* What is required
Across the records that follow, give the number of lines containing the word "prqt" and nothing else.

* Given data

/-- R29, R299, R300: an engine fault leaves the engine faulted with its PC, everything else of it as it was, and a report that
names the word waits at a control core that still runs; the illegal word is cause 0x40. -/
def Obligations.EngineFaults : Prop :=
  (∀ (s : State) (x : EngAt) (cause : Byte) (pc word : Nat) (v : Dword), s.engineIssuer = some x → x.cluster.exited = false →
    let t := s.engineFault x cause pc word v
    (∃ y : EngAt, t.engineAt x.team.id x.kind = some y ∧
      y.engine = { x.engine with state := .faulted, cause := cause, pc := pc, took := false, halting := false } ∧
      ∀ k, k ≠ x.kind → y.cluster.engine k = x.cluster.engine k) ∧
    (∀ g, s.group? x.team.id 0 = some g → ∃ g1, t.group? x.team.id 0 = some g1 ∧
      g1 = { g with async := g.async ++ [.engineFault x.kind cause word v] }) ∧
    t.mem = s.mem ∧ t.memPoison = s.memPoison ∧ t.tier = s.tier ∧ t.hub0 = s.hub0 ∧ t.hub1 = s.hub1 ∧
    t.agenda = s.agenda ++ [.engineFaultReport x.team.id]) ∧
  (∀ (s : State) (x : EngAt), s.engineIssuer = some x → exec .engineIllegalWord s = s.engineStops x 0x40)

/-! ## Hardware events -/

namespace Sys2Proof.Machine

/-- A step of the hardware completes with the effects of s1, once nothing that it asked of other packages is unanswered; the answers
are used up (log 83). -/
def Closes (i : Instr) (s s1 : State) : Prop := s1.asked = [] → exec i s = .next s1.answersUsed

end Sys2Proof.Machine

/-- R182, R235, R239, R240, R386, R400, R408: what a hub does at its queues: a doorbell offers the window's packet unless the queue
is busy or the host does not reach the hub; the checks of the head packet retire it with launch error and a reason or let it wait or be
placed; a satisfied signal is counted; a page request that is completed leaves the ring; errors are counted; a packet or a group whose
patrol counter reaches its limit is killed with 0x55 or takes 0x53.
The model's choices among these clauses: which hub a host reaches after a failed boot, and that a doorbell to another is lost (log 30);
that a doorbell is answered in one step (log 60);
which packets a queue's expired count kills (log 55), and the values that no rule states of a patrol's trap (log 16). -/
def Obligations.QueueEvents : Prop :=
  ∀ (s : State) (h : HubId) (n : Nat),
    let q := (s.hub h).queue n
    let sp := queueSpace h q
    (q.busy = true → exec (.doorbell h n) s = .next s) ∧
    (s.hostReaches h = false → exec (.doorbell h n) s = .next s) ∧
    (q.busy = false → s.hostReaches h = true → ∀ (t : State) (st : Nat),
      s.offerPacket h n hostSpace (some ((List.range 128).map (fun i => q.window.getD i 0))) = (t, st) →
      exec (.doorbell h n) s = .next (t.modQueue h n (fun x => { x with status := BitVec.ofNat 8 st }))) ∧
    (∀ p : Packet, q.head = some p → p.life = .queued →
      (∀ (t : State) (r : Nat), s.readBundle sp p = .bad t r →
        Closes (.bundleValidation h n) s (t.retirePacket h n p.seq 1 (BitVec.ofNat 8 r) [])) ∧
      (∀ (t : State) (d : KernelDesc) (v : Nat), s.readBundle sp p = .good t d v →
        (p.bad q d v = true → Closes (.bundleValidation h n) s (t.retirePacket h n p.seq 1 0x0A [])) ∧
        (p.bad q d v = false → ∀ u : State,
          (t.readMap sp h p d = (u, none) → Closes (.bundleValidation h n) s (u.retirePacket h n p.seq 1 0x0A [])) ∧
          (∀ m : PlacementMap, t.readMap sp h p d = (u, some m) →
            Closes (.bundleValidation h n) s (u.modPacket h n p.seq (fun x =>
              { x with life := if p.field 2 1 = 0 then .placing else .waiting, desc := some d, map := some m, index := some [0, 0, 0, 0] })))))) ∧
    (∀ (p : Packet) (k : Nat), q.head = some p → p.life = .waiting → k < p.field 2 1 → p.satisfied.contains k = false →
      let read := Instr.dependenceSignalRead h n k
      let refused := Host.Outcome.next (φ := Fault) (ρ := Refusal) (s.retirePacket h n p.seq 1 0x0A [])
      (∀ f, translate s sp (p.signalAddress k) .read = .bad f → exec read s = refused) ∧
      (∀ x, translate s sp (p.signalAddress k) .read = .ok x → (s.hubReach h x 8).isSome = true → exec read s = refused) ∧
      (∀ x, translate s sp (p.signalAddress k) .read = .ok x → s.hubReach h x 8 = none →
        let a := s.hubAsks h (lineOfKey x.key)
        let r := a.1.hubFetch sp (p.signalAddress k) 8 x
        let t := r.1.hubAcquire h (lineOfKey x.key)
        (a.2 = false → exec read s = .next a.1) ∧
        (a.2 = true → linkOrigin r.2.2 = true → Closes read s (t.retirePacket h n p.seq 1 0x0A [])) ∧
        (a.2 = true → r.2.2 = 0 → p.field (0x60 + 8 * k) 8 ≤ ofBytes r.2.1 → Closes read s (t.modPacket h n p.seq (fun y => y.satisfy k))) ∧
        (a.2 = true → linkOrigin r.2.2 = false → (r.2.2 ≠ 0 ∨ ofBytes r.2.1 < p.field (0x60 + 8 * k) 8) → Closes read s t))) ∧
    (∀ (c : Candidate) (cs : List Candidate) (t : State) (us : List CoreUnit), (s.emitAll h).candidatesOf h = c :: cs →
      (s.emitAll h).consider h [] c = (t, true, us) → exec (.placementConsideration h) s = .next t) ∧
    ((s.emitAll h).candidatesOf h = [] → exec (.placementConsideration h) s = .next (s.emitAll h)) ∧
    (∀ (va : Dword) (cause status : Byte), exec (.completionRecordFault h va cause status) s =
      .next (s.modHub h (fun x => x.queueEvent 0x76 va (BitVec.ofNat 64 (cause.toNat % 128 + 256 * status.toNat))))) ∧
    (∀ (p : Packet), s.packetsOver h q = [p] → exec (.queuePatrolExpiry h n) s =
      .next ((s.modQueue h n (fun x => { x with patrolCount := 0 })).killPacket h n p.seq 0x55)) ∧
    (exec (.correctedError h) s = .next (s.modHub h (fun x => { x with cecnt := x.cecnt + 1 }))) ∧
    (∀ x : ErrorTarget, exec (.uncorrectableError x) s =
      .next ((s.modHub (s.errorHub x) (fun y => { y with uecnt := y.uecnt + 1 })).errorIn x)) ∧
    (∀ (t : Team) (g : Group) (e : HubEvent), s.eventReady h = some (t, g, e) →
      exec (.eventDelivery h) s =
        .next ((s.modHub h (fun x => { x with events := x.events.tail })).takeAsync t.id g.gid e.cause.toNat e.val e.val2)) ∧
    (∀ (x : StopSource) (a : PageAsk), s.pageAsk x = some a → (s.hub a.team.hub).ringFull = true → exec (.pageRequest x) s = .next s) ∧
    (∀ (x : StopSource) (a : PageAsk), s.pageAsk x = some a → (s.hub a.team.hub).ringFull = false →
      ∃ t : State, exec (.pageRequest x) s = .next t ∧ (t.hub a.team.hub).prqt = (s.hub a.team.hub).prqt + 1 ∧
        { tag := (s.hub a.team.hub).freeTag, source := x, slot := (s.hub a.team.hub).prqt } ∈ (t.hub a.team.hub).requests) ∧
    (∀ (tag : Half) (r : PageRequest), (s.hub h).requests.find? (fun y => y.tag == tag) = some r →
      let t := s.modHub h (fun x => { x with requests := x.requests.filter (fun y => y.tag != tag) })
      (∀ team copy, r.source = .copy team copy →
        exec (.prqcResume h tag) s = .next (t.disposeCopy team copy false) ∧
        exec (.prqcDecline h tag) s = .next (t.disposeCopy team copy true)) ∧
      (∀ team, r.source = .engine team →
        exec (.prqcResume h tag) s = .next (t.disposeOp team false) ∧ exec (.prqcDecline h tag) s = .next (t.disposeOp team true))) ∧
    (∀ (o : Nat) (v : Dword), exec (.registerWrite h o v) s = .next (s.writeQueueSpace h true o v)) ∧
    (∀ (t : Team) (tid gid : Nat) (g : Group) (w : EntryWait), s.team? tid = some t → s.group? tid gid = some g →
      s.groupOver t g = true → g.patrolWait = some w →
      ∃ v v2, exec (.groupPatrolExpiry tid gid) s =
        .next (s.modGroup tid gid (fun x => { x.post (.patrol 0x53 v v2) with patrolCount := 0 })) ∧
        (∀ b m, w.kind = .barrier b m → v = 1 ∧ v2 = BitVec.ofNat 64 b) ∧ (∀ l, w.kind = .absentLine l → v = 2 ∧ v2 = BitVec.ofNat 64 (128 * l))) ∧
    (∀ (t : Team) (tid : Nat), s.team? tid = some t → s.teamOver t = true → t.twin = none →
      (t.cluster.any (fun c => c.exited) = true → exec (.clusterPatrolExpiry tid) s = .next (s.killTeam tid 0x54)) ∧
      (t.cluster.any (fun c => c.exited) = false → ∃ v v2, exec (.clusterPatrolExpiry tid) s =
        .next (s.modTeam tid (fun x => { x with
          patrolCount := 0, groups := x.groups.map (fun g => if g.retired then g else g.post (.patrol 0x54 v v2)) }))))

* Task answer
2